■ **To do**
From the line containing "many bytes of" through the last line, print the records exactly and nothing else.

■ **Source information**
-*-*-

-- ==== Sys2Proof/Machine/Operands.lean ====
section
/-! DEFINITION. The operands an instruction takes from the registers: the window of a buffer it moves (the one addressing
mode of 43_link_ops.md R229), the pacing condition of a consecutive frame, and the lengths it reports. -/

namespace Sys2Proof.Machine

/-- How many bytes the next transmitted consecutive frame carries: `min(7, send.size - send.offset)` (41_send.md R156). -/
def SendContext.chunkLength (c : SendContext) : Nat := min 7 (c.size.toNat - c.offset.toNat)

/-- How many bytes of an inbound consecutive frame are taken: `min(len(data), recv.size - recv.offset)`
(42_receive.md R190). -/
def RecvContext.takeLength (c : RecvContext) (data : List Byte) : Nat := min data.length (c.size.toNat - c.offset.toNat)

/-- How many bytes RECV copies: `min(recv.size, out_capacity)` (42_receive.md R200). -/
def RecvContext.drainLength (c : RecvContext) (outCapacity : BitVec 16) : Nat := min c.size.toNat outCapacity.toNat

/-- The condition under which POLL sends a consecutive frame (41_send.md R156 step (a), R157). -/
def SendContext.maySend (c : SendContext) (now : Time) : Bool :=
  decide (0 < c.bsCredit.toNat) && (decide (c.stMin = 0) || after now (c.timerSt + c.stMin.setWidth 32))

/-- `actual_length` of RECV: `recv.size` on the 16-bit output (30_encoding.md R111). -/
def RecvContext.actualLength (c : RecvContext) : BitVec 16 := c.size.setWidth 16

end Sys2Proof.Machine
end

-*-*-

■ **Written answer**
/-- How many bytes of an inbound consecutive frame are taken: `min(len(data), recv.size - recv.offset)`
(42_receive.md R190). -/
def RecvContext.takeLength (c : RecvContext) (data : List Byte) : Nat := min data.length (c.size.toNat - c.offset.toNat)

/-- How many bytes RECV copies: `min(recv.size, out_capacity)` (42_receive.md R200). -/
def RecvContext.drainLength (c : RecvContext) (outCapacity : BitVec 16) : Nat := min c.size.toNat outCapacity.toNat

/-- The condition under which POLL sends a consecutive frame (41_send.md R156 step (a), R157). -/
def SendContext.maySend (c : SendContext) (now : Time) : Bool :=
  decide (0 < c.bsCredit.toNat) && (decide (c.stMin = 0) || after now (c.timerSt + c.stMin.setWidth 32))

/-- `actual_length` of RECV: `recv.size` on the 16-bit output (30_encoding.md R111). -/
def RecvContext.actualLength (c : RecvContext) : BitVec 16 := c.size.setWidth 16

end Sys2Proof.Machine
end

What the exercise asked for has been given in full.